Source information START
/-- The last of one and more answers. -/
theorem drawTxs_concat {n : Nat} {answers : List TxAnswer} (hd : drawTxs (1 + n) s = (answers, o)) :
    ∃ as a, answers = as ++ [a] ∧ as.length = n := by
  have hlen : answers.length = n + 1 := by rw [← drawTxs_length (n + 1) s, Nat.add_comm n, hd]
  rcases List.eq_nil_or_concat' answers with rfl | ⟨as, a, rfl⟩
  · cases hlen
  · exact ⟨as, a, rfl, by simpa using hlen⟩

/-! ### The end of a request -/

/-- The frame before has left the lines at rest (R43, R44). -/
def LinesAtRest (dc : DevCfg) (u : State) : Prop :=
  u = { u with queue := [], desc := none, seq := ⟨u.seq.req, none, 0⟩, lines := ⟨idleSck dc.mode, ⟨.z, .z, .z, .z⟩⟩ }

/-- A framed transmit that the bus takes and that returns has left the lines at rest. -/
theorem framedSend_linesAtRest {op : OpName} {off : Option Nat} (hatt : Attached s h dc bc)
    (hfits : t.tx.length ≤ bc.maxTransferSize) (hsend : framedSend op off t s = .ret () v) : LinesAtRest dc v := by
  obtain ⟨-, -, hdc, hbc⟩ := hatt
  have hends := framedSend_ends op off t s
  rw [hsend] at hends
  obtain ⟨st, ⟨-, -, bc', hbc', hlong⟩ | ⟨dc', ⟨-, -, hdc', -⟩, k, o, s₁, -, -, rfl⟩, -⟩ := hends
  · obtain rfl : bc = bc' := Option.some.inj (hbc.symm.trans hbc')
    omega
  · obtain rfl : dc = dc' := Option.some.inj (hdc.symm.trans hdc')
    rfl

theorem sendable_singleton {M : Multiline} (hwf : t.wf M dc = true) (hfits : t.tx.length ≤ bc.maxTransferSize) :
    Sendable M dc bc [t] := by
  intro t' ht
  obtain rfl := List.mem_singleton.mp ht
  exact ⟨hwf, hfits⟩

/-- The request that is under way returns OK. -/
theorem Underway.returns (hu : Underway s₀ dc ts as m o bufs u) (hend : LinesAtRest dc u) :
    setRet (.code .ok) (setReqIdle u) = framed dc (List.zipWith (entryFor s₀.params dc) ts as) m o s₀ := by
  rw [hend, hu]
  rfl

section
variable (hatt : Attached s₀ h dc bc) (hquiet : s₀.others = []) (hts : Sendable s₀.params.multiline dc bc ts)
include hatt hquiet hts

/-- A frame that is answered a status which lets the framer go on, and after which the lines are at rest. -/
theorem Underway.sent (op : OpName) (off : Option Nat) {u' : State} (hu : Underway s₀ dc ts as m o bufs u)
    (ht : ts[as.length]? = some t) (hdraw : drawTx u = (.status st k, u'))
    (hgo : st = 0 ∨ s₀.params.txPolicy = .ignored) :
    ∃ v, framedSend op off t u = .ret () v ∧ Underway s₀ dc ts (as ++ [.status st k]) m u'.oracle bufs v ∧
      LinesAtRest dc v := by
  obtain ⟨v, hsend, hv⟩ := hu.answered hatt hquiet hts op off ht hdraw hgo
  have ⟨_, hfits⟩ := hts t (List.mem_of_getElem? ht)
  exact ⟨v, hsend, hv, framedSend_linesAtRest (hu.attached hatt) hfits hsend⟩

/-- A frame whose status is not 0 ends the request in E_TX under CHECKED (R194). -/
theorem Underway.fails (op : OpName) (off : Option Nat) {u' : State} (hu : Underway s₀ dc ts as m o bufs u)
    (ht : ts[as.length]? = some t) (hdraw : drawTx u = (.status st k, u')) (hst : st ≠ 0)
    (hchecked : s₀.params.txPolicy = .checked) :
    framedSend op off t u = .stop (framedFails dc
      (List.zipWith (entryFor s₀.params dc) ts (as ++ [.status st k])) m u'.oracle op st off s₀) := by
  have hraise : st ≠ 0 ∧ u.params.txPolicy = .checked := ⟨hst, by rw [hu.params]; exact hchecked⟩
  rw [framedSend, hu.transmit hatt hts ht, sendFrame_of (.inl (hu.others.trans hquiet)) hdraw, andThen_ret]
  refine (if_pos hraise).trans (congrArg Call.stop ?_)
  rw [zipWith_snoc _ _ _ ht, hu.params, hu]
  simp [raise, afterFrame, framedFails, framed, entryFor, beatsDriven]

end

theorem andThen_assoc {α β γ : Type} (c : Call α) (f : α → State → Call β) (g : β → State → Call γ) :
    andThen (andThen c f) g = andThen c fun a s => andThen (f a s) g := by
  cases c with
  | ret a s => rfl
  | stop s => rfl

/-- A request whose first check is the lifecycle does in ACTIVE what its body does. -/
theorem finish_of_active {body : State → Call Unit} (hlife : s.life = .active) :
    finish (fun _ => .code .ok) (andThen (requireActive s) fun _ s => body s) =
      finish (fun _ => .code .ok) (body s) := by
  rw [requireActive_of_active hlife, andThen_ret]

theorem exec_writeData_of_active {data : Buf} (hlife : s.life = .active) :
    exec (.writeData data) s = finish (fun _ => .code .ok)
      (writeDataBody .writeData id data (setHeld [data] (clearErr s))) :=
  finish_of_active (body := fun s => writeDataBody .writeData id data (setHeld [data] (clearErr s))) hlife

theorem exec_writeCmd_of_active {c : BitVec 8} {params : Option Buf} (hlife : s.life = .active) :
    exec (.writeCmd c params) s = finish (fun _ => .code .ok) (writeCmdBody c (paramBuf params) s) :=
  finish_of_active (body := writeCmdBody c (paramBuf params)) hlife

/-! ### WRITE_CMD -/

/-- The CMD_FRAME of the bytes of a buffer. -/
theorem cmdFrame_memBytes (p : Params) (c : BitVec 8) (m : Memory) (a n : Nat) :
    cmdFrame p c (memBytes m a n) = ⟨0x0210, p.wcCmd.toNat, c.toNat * 256, 0, 0, 0, memBytes m a n, 8 * n⟩ := by
  rw [cmdFrame_eq, memBytes_length]

theorem sendable_cmdFrame {M : Multiline} {p : Params} {b : Buf} (c : BitVec 8) (hbits : HeaderBits dc)
    (hfits : b.len ≤ bc.maxTransferSize) : Sendable M dc bc [cmdFrame p c (memBytes m b.base b.len)] :=
  sendable_singleton (wf_cmdFrame _ _ _ hbits) ((memBytes_length _ _ _).trans_le hfits)

/-- WRITE_CMD on parameters that the bus takes is one frame. -/
theorem writeCmdBody_of_fits {b : Buf} (c : BitVec 8) (hbc : s.buscfg = some bc)
    (hfits : b.len ≤ bc.maxTransferSize) :
    writeCmdBody c b s =
      andThen (framedSend .writeCommand (some 0) (cmdFrame s.params c (memBytes s.mem b.base b.len))
        (setPos .writeCmd .frame (setHeld [b] (clearErr s)))) fun _ s => .ret () (setReqIdle s) := by
  rw [writeCmdBody, hbc, readField_some, andThen_ret, if_neg (Nat.not_lt.mpr hfits),
    memRead_in (Nat.zero_add _).le, andThen_ret]
  rfl

theorem writeCmdBody_of_long {b : Buf} (c : BitVec 8) (hbc : s.buscfg = some bc)
    (hlong : bc.maxTransferSize < b.len) :
    writeCmdBody c b s = .stop (raise .tooLong .writeCommand none none (clearErr s)) := by
  rw [writeCmdBody, hbc, readField_some, andThen_ret, if_pos hlong]

/-! ### The chunks of WRITE_DATA -/

section
variable {data : Buf} {p : Params} {i : Nat}

theorem memBytes_append (m : Memory) (a n n' : Nat) :
    memBytes m a (n + n') = memBytes m a n ++ memBytes m (a + n) n' := by
  induction n generalizing a with
  | zero => rw [Nat.zero_add, Nat.add_zero, memBytes, List.nil_append]
  | succ n ih => rw [Nat.succ_add, memBytes, memBytes, ih, List.cons_append, Nat.add_right_comm, Nat.add_assoc]

theorem chunkFrame_tx : (chunkFrame p m data i).tx =
    memBytes m (data.base + i * p.chunkBytes) (chunkLen p data.len (i * p.chunkBytes)) := rfl

theorem dataStream_eq :
    dataStream p m data = hsFrame p :: (List.range (chunkCount p data.len)).map (chunkFrame p m data) := rfl

@[simp] theorem chunkOffset_zero (p : Params) (len : Nat) : chunkOffset p len 0 = 0 := by simp [chunkOffset]

/-- After the last chunk the loop stands at the payload's end. -/
theorem chunkOffset_chunkCount (hp : 0 < p.chunkBytes) (len : Nat) : chunkOffset p len (chunkCount p len) = len := by
  have hlast := mt (lt_chunkCount_iff hp len).mpr (Nat.lt_irrefl (chunkCount p len))
  exact Nat.min_eq_left (Nat.not_lt.mp hlast)

/-- The first `n` chunks carry the buffer up to where the loop then stands. -/
theorem flatMap_chunkFrame_tx (hp : 0 < p.chunkBytes) {n : Nat} (hn : n ≤ chunkCount p data.len) :
    ((List.range n).map (chunkFrame p m data)).flatMap Desc.tx =
      memBytes m data.base (chunkOffset p data.len n) := by
  induction n with
  | zero => simp [memBytes]
  | succ n ih =>
    have hoff := (lt_chunkCount_iff hp data.len).mp hn
    rw [List.range_succ, List.map_append, List.flatMap_append, ih (Nat.le_of_succ_le hn), ← chunkOffset_succ hoff,
      memBytes_append, chunkOffset_of_lt hoff]
    simp [chunkFrame_tx]

/-- The frames of WRITE_DATA carry the whole buffer (R202). -/
theorem flatMap_dataStream_tx (hp : 0 < p.chunkBytes) :
    (dataStream p m data).flatMap Desc.tx = memBytes m data.base data.len := by
  rw [dataStream_eq, List.flatMap_cons, flatMap_chunkFrame_tx hp le_rfl, chunkOffset_chunkCount hp]
  rfl

/-- No chunk is empty, and none is longer than CHUNK_BYTES (R202). -/
theorem chunkFrame_tx_length (hp : 0 < p.chunkBytes) (hi : i < chunkCount p data.len) :
    1 ≤ (chunkFrame p m data i).tx.length ∧ (chunkFrame p m data i).tx.length ≤ p.chunkBytes := by
  have hoff := (lt_chunkCount_iff hp data.len).mp hi
  rw [chunkFrame_tx, memBytes_length, chunkLen]
  omega

/-- At the payload's end the chunk loop returns. -/
theorem chunkLoop_end (op : SeqOp) (at' : Pos → Pos) (n : Nat) (u : State) :
    chunkLoop op at' data n data.len u = .ret () u := by
  cases n <;> rw [chunkLoop, if_neg (Nat.lt_irrefl _)]

end

/-! ### Before each frame of WRITE_DATA -/

/-- The operation of WRITE_DATA's frame after those answered by `as` (R194). -/
def dataOp (as : List TxAnswer) : OpName := if as = [] then .writeDataHandshake else .writeDataChunk

/-- The byte offset named with it, the chunk's (R194). -/
def dataOffset (p : Params) (as : List TxAnswer) : Option Nat :=
  if as = [] then none else some ((as.length - 1) * p.chunkBytes)

/-- WRITE_DATA's body, its own or the rotator's, once the answers `as` are used up: it sends the next frame, and then
goes on with the chunk loop from the chunk after it. -/
theorem Underway.writeDataBody_atFrame {data : Buf} (hatt : Attached s₀ h dc bc) (hquiet : s₀.others = [])
    (hp : 0 < s₀.params.chunkBytes) (hts : Sendable s₀.params.multiline dc bc (dataStream s₀.params m data))
    (op : SeqOp) (at' : Pos → Pos) (hu : Underway s₀ dc (dataStream s₀.params m data) [] m o bufs u)
    (hdraw : drawTxs as.length u = (as, o')) (hgo : GoesOn s₀.params as)
    (hle : as.length ≤ chunkCount s₀.params data.len) :
    ∃ t v n f, (dataStream s₀.params m data)[as.length]? = some t ∧
      Underway s₀ dc (dataStream s₀.params m data) as m o' bufs v ∧
      writeDataBody op at' data u = andThen (framedSend (dataOp as) (dataOffset s₀.params as) t v) f ∧
      ∀ w, w.params = s₀.params → f () w =
        andThen (chunkLoop op at' data n (chunkOffset s₀.params data.len as.length) w) fun _ s =>
          .ret () (setReqIdle s) := by
  cases as with
  | nil =>
    obtain rfl : u.oracle = o' := (Prod.mk.inj hdraw).2
    refine ⟨_, _, data.len, _, rfl, hu.oracle ▸ hu.setPos op (at' .hs), by rw [writeDataBody, hu.params]; rfl, ?_⟩
    intro w _
    rw [List.length_nil, chunkOffset_zero]
  | cons a as =>
    rw [List.length_cons] at hle
    have hoff := (lt_chunkCount_iff hp data.len).mp hle
    obtain ⟨v, hv, hrun⟩ := hu.writeDataBody_goesOn hatt hquiet hp hts op at' hdraw hgo (by omega)
    obtain ⟨n, hn⟩ := Nat.exists_eq_add_of_lt (Nat.lt_of_lt_of_le hle (chunkCount_le hp data.len))
    refine ⟨_, _, n, _, dataStream_chunk hle, hv.setPos op (at' (.chunk (as.length * s₀.params.chunkBytes))),
      by rw [hrun (n + 1) (by omega), hv.chunkLoop_pass hoff, andThen_assoc]; rfl, ?_⟩
    intro w hw
    rw [hw, chunkOffset_succ hoff, List.length_cons]

/-! ### The end of WRITE_DATA -/

section
variable {data : Buf} (hatt : Attached s₀ h dc bc) (hquiet : s₀.others = []) (hp : 0 < s₀.params.chunkBytes)
  (hts : Sendable s₀.params.multiline dc bc (dataStream s₀.params m data)) (op : SeqOp) (at' : Pos → Pos)
  (hu : Underway s₀ dc (dataStream s₀.params m data) [] m o bufs u)
include hatt hquiet hp hts hu

/-- WRITE_DATA's body, its own or the rotator's, stops at the first frame whose status is not 0 (R194). -/
theorem Underway.writeDataBody_fails (hchecked : s₀.params.txPolicy = .checked)
    (hdraw : drawTxs (as.length + 1) u = (as ++ [.status st k], o')) (hgo : GoesOn s₀.params as)
    (hle : as.length ≤ chunkCount s₀.params data.len) (hst : st ≠ 0) :
    writeDataBody op at' data u = .stop (framedFails dc
      (List.zipWith (entryFor s₀.params dc) (dataStream s₀.params m data) (as ++ [.status st k])) m o' (dataOp as) st
      (dataOffset s₀.params as) s₀) := by
  obtain ⟨o₁, hbefore, hlast⟩ := drawTxs_snoc hdraw
  obtain ⟨t, v, n, f, ht, hv, hrun, -⟩ := hu.writeDataBody_atFrame hatt hquiet hp hts op at' hbefore hgo hle
  obtain ⟨v', hfail, rfl⟩ := hlast v hv.oracle (hv.params.trans hu.params.symm)
  rw [hrun, hv.fails hatt hquiet hts _ _ ht hfail hst hchecked, andThen_stop]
Source information END
## Task goal
Return exactly the line that contains "(hle : as.length ≤ chunkCount s₀.params data.len) (hst" and every line after it, through the last line of the records.

## Answer to the exercise
    (hle : as.length ≤ chunkCount s₀.params data.len) (hst : st ≠ 0) :
    writeDataBody op at' data u = .stop (framedFails dc
      (List.zipWith (entryFor s₀.params dc) (dataStream s₀.params m data) (as ++ [.status st k])) m o' (dataOp as) st
      (dataOffset s₀.params as) s₀) := by
  obtain ⟨o₁, hbefore, hlast⟩ := drawTxs_snoc hdraw
  obtain ⟨t, v, n, f, ht, hv, hrun, -⟩ := hu.writeDataBody_atFrame hatt hquiet hp hts op at' hbefore hgo hle
  obtain ⟨v', hfail, rfl⟩ := hlast v hv.oracle (hv.params.trans hu.params.symm)
  rw [hrun, hv.fails hatt hquiet hts _ _ ht hfail hst hchecked, andThen_stop]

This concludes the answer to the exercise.